Stored data
------------------------------------------------

-- ==== Sys2Proof/Machine/Dispatch.lean ====
section
/-! DEFINITION. One arm per command: the meaning it calls. -/

namespace Sys2Proof.Machine

/-- The effect of one command on everything but the queue of commands that wait. -/
def exec (i : Instr) (s : State) : Host.Outcome State Fault Refusal :=
  match i with
  | .powerOnReset => Sys2Proof.Machine.execPowerOnReset s
  | .pinReset => Sys2Proof.Machine.execPinReset s
  | .initExpiry => Sys2Proof.Machine.execInitExpiry s
  | .imageLoadComplete dt m => Sys2Proof.Machine.execImageLoadComplete dt m s
  | .referenceCycle dt => Sys2Proof.Machine.execReferenceCycle dt s
  | .referenceGap dt => Sys2Proof.Machine.execReferenceGap dt s
  | .clockLimitExpiry => Sys2Proof.Machine.execClockLimitExpiry s
  | .clockFallback dt => Sys2Proof.Machine.execClockFallback dt s
  | .joinTimerExpiry => Sys2Proof.Machine.execJoinTimerExpiry s
  | .detectorRisingEdge dt l => Sys2Proof.Machine.execDetectorRisingEdge dt l s
  | .detectorFallingEdge dt l => Sys2Proof.Machine.execDetectorFallingEdge dt l s
  | .longPulse l => Sys2Proof.Machine.execLongPulse l s
  | .stuckTimerExpiry l => Sys2Proof.Machine.execStuckTimerExpiry l s
  | .openTimerExpiry l => Sys2Proof.Machine.execOpenTimerExpiry l s
  | .resetDetection dt rest => Sys2Proof.Machine.execResetDetection dt rest s
  | .readDetector dt rest => Sys2Proof.Machine.execReadDetector dt rest s
  | .statusFrame dt bits => Sys2Proof.Machine.execStatusFrame dt bits s
  | .silenceTimerExpiry a => Sys2Proof.Machine.execSilenceTimerExpiry a s
  | .queryFrame dt bits => Sys2Proof.Machine.execQueryFrame dt bits s
  | .readPeer dt rest => Sys2Proof.Machine.execReadPeer dt rest s
  | .detectFrame dt bits => Sys2Proof.Machine.execDetectFrame dt bits s
  | .windowTimerExpiry st l => Sys2Proof.Machine.execWindowTimerExpiry st l s
  | .abortInputChange e p => Sys2Proof.Machine.execAbortInputChange e p s
  | .releaseCallFrame dt bits => Sys2Proof.Machine.execReleaseCallFrame dt bits s
  | .manrelMade e p => Sys2Proof.Machine.execManrelMade e p s
  | .abortStuckExpiry => Sys2Proof.Machine.execAbortStuckExpiry s
  | .countdownExpiry => Sys2Proof.Machine.execCountdownExpiry s
  | .valveDelayExpiry => Sys2Proof.Machine.execValveDelayExpiry s
  | .valvePulseExpiry => Sys2Proof.Machine.execValvePulseExpiry s
  | .flowMade e p => Sys2Proof.Machine.execFlowMade e p s
  | .flowWaitExpiry => Sys2Proof.Machine.execFlowWaitExpiry s
  | .soakTimerExpiry => Sys2Proof.Machine.execSoakTimerExpiry s
  | .vsupChange dt o => Sys2Proof.Machine.execVsupChange dt o s
  | .noticeTimerExpiry => Sys2Proof.Machine.execNoticeTimerExpiry s
  | .suppressionReset dt rest => Sys2Proof.Machine.execSuppressionReset dt rest s
  | .suppressionIsolate dt rest => Sys2Proof.Machine.execSuppressionIsolate dt rest s
  | .releaseNoticeFrame dt bits => Sys2Proof.Machine.execReleaseNoticeFrame dt bits s
  | .cadencePhaseExpiry => Sys2Proof.Machine.execCadencePhaseExpiry s
  | .doorContactOpens e d => Sys2Proof.Machine.execDoorContactOpens e d s
  | .doorContactCloses e d => Sys2Proof.Machine.execDoorContactCloses e d s
  | .requestToExitPress e d p => Sys2Proof.Machine.execRequestToExitPress e d p s
  | .releaseWindowExpiry d => Sys2Proof.Machine.execReleaseWindowExpiry d s
  | .heldTimerExpiry d => Sys2Proof.Machine.execHeldTimerExpiry d s
  | .pendingWaitExpiry d => Sys2Proof.Machine.execPendingWaitExpiry d s
  | .presentCredential dt rest => Sys2Proof.Machine.execPresentCredential dt rest s
  | .pairWindowExpiry d => Sys2Proof.Machine.execPairWindowExpiry d s
  | .confirmRemote dt rest => Sys2Proof.Machine.execConfirmRemote dt rest s
  | .confirmFrame dt bits => Sys2Proof.Machine.execConfirmFrame dt bits s
  | .zoneSweep dt rest => Sys2Proof.Machine.execZoneSweep dt rest s
  | .readRoster dt rest => Sys2Proof.Machine.execReadRoster dt rest s
  | .setPosture dt rest => Sys2Proof.Machine.execSetPosture dt rest s
  | .postureFrame dt bits => Sys2Proof.Machine.execPostureFrame dt bits s
  | .forceOutput dt rest => Sys2Proof.Machine.execForceOutput dt rest s
  | .releaseOutput dt rest => Sys2Proof.Machine.execReleaseOutput dt rest s
  | .readOutputs dt rest => Sys2Proof.Machine.execReadOutputs dt rest s
  | .senseInputChange dt l h => Sys2Proof.Machine.execSenseInputChange dt l h s
  | .mismatchTimerExpiry l => Sys2Proof.Machine.execMismatchTimerExpiry l s
  | .duressInputChange e d p => Sys2Proof.Machine.execDuressInputChange e d p s
  | .tamperInputChange e o => Sys2Proof.Machine.execTamperInputChange e o s
  | .nextAlarm dt rest => Sys2Proof.Machine.execNextAlarm dt rest s
  | .restoreAlarm dt rest => Sys2Proof.Machine.execRestoreAlarm dt rest s
  | .maskAlarm dt rest => Sys2Proof.Machine.execMaskAlarm dt rest s
  | .readSources dt rest => Sys2Proof.Machine.execReadSources dt rest s
  | .duressFrame dt bits => Sys2Proof.Machine.execDuressFrame dt bits s
  | .readRemoteList dt rest => Sys2Proof.Machine.execReadRemoteList dt rest s
  | .beginTransmission dt levels => Sys2Proof.Machine.execBeginTransmission dt levels s
  | .arbitrationLoss dt => Sys2Proof.Machine.execArbitrationLoss dt s
  | .ownBitError back => Sys2Proof.Machine.execOwnBitError back s
  | .quietSpellExpiry => Sys2Proof.Machine.execQuietSpellExpiry s
  | .transmissionComplete dt => Sys2Proof.Machine.execTransmissionComplete dt s
  | .busStuck dt => Sys2Proof.Machine.execBusStuck dt s
  | .busStuckEnd dt => Sys2Proof.Machine.execBusStuckEnd dt s
  | .receiveDiscard dt bits => Sys2Proof.Machine.execReceiveDiscard dt bits s
  | .firstStatusDelayExpiry => Sys2Proof.Machine.execFirstStatusDelayExpiry s
  | .statusTimerExpiry => Sys2Proof.Machine.execStatusTimerExpiry s
  | .replyRead dt n b => Sys2Proof.Machine.execReplyRead dt n b s
  | .unknownCommand dt k rest => Sys2Proof.Machine.execUnknownCommand dt k rest s
  | .getStatus dt rest => Sys2Proof.Machine.execGetStatus dt rest s
  | .latchTimes dt rest => Sys2Proof.Machine.execLatchTimes dt rest s
  | .readTimes dt rest => Sys2Proof.Machine.execReadTimes dt rest s

end Sys2Proof.Machine
end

------------------------------------------------

▶ Assigned task: If a line of the entries above includes the word "bits", count it; then state the total and nothing else.

▶ Answer to the exercise: 9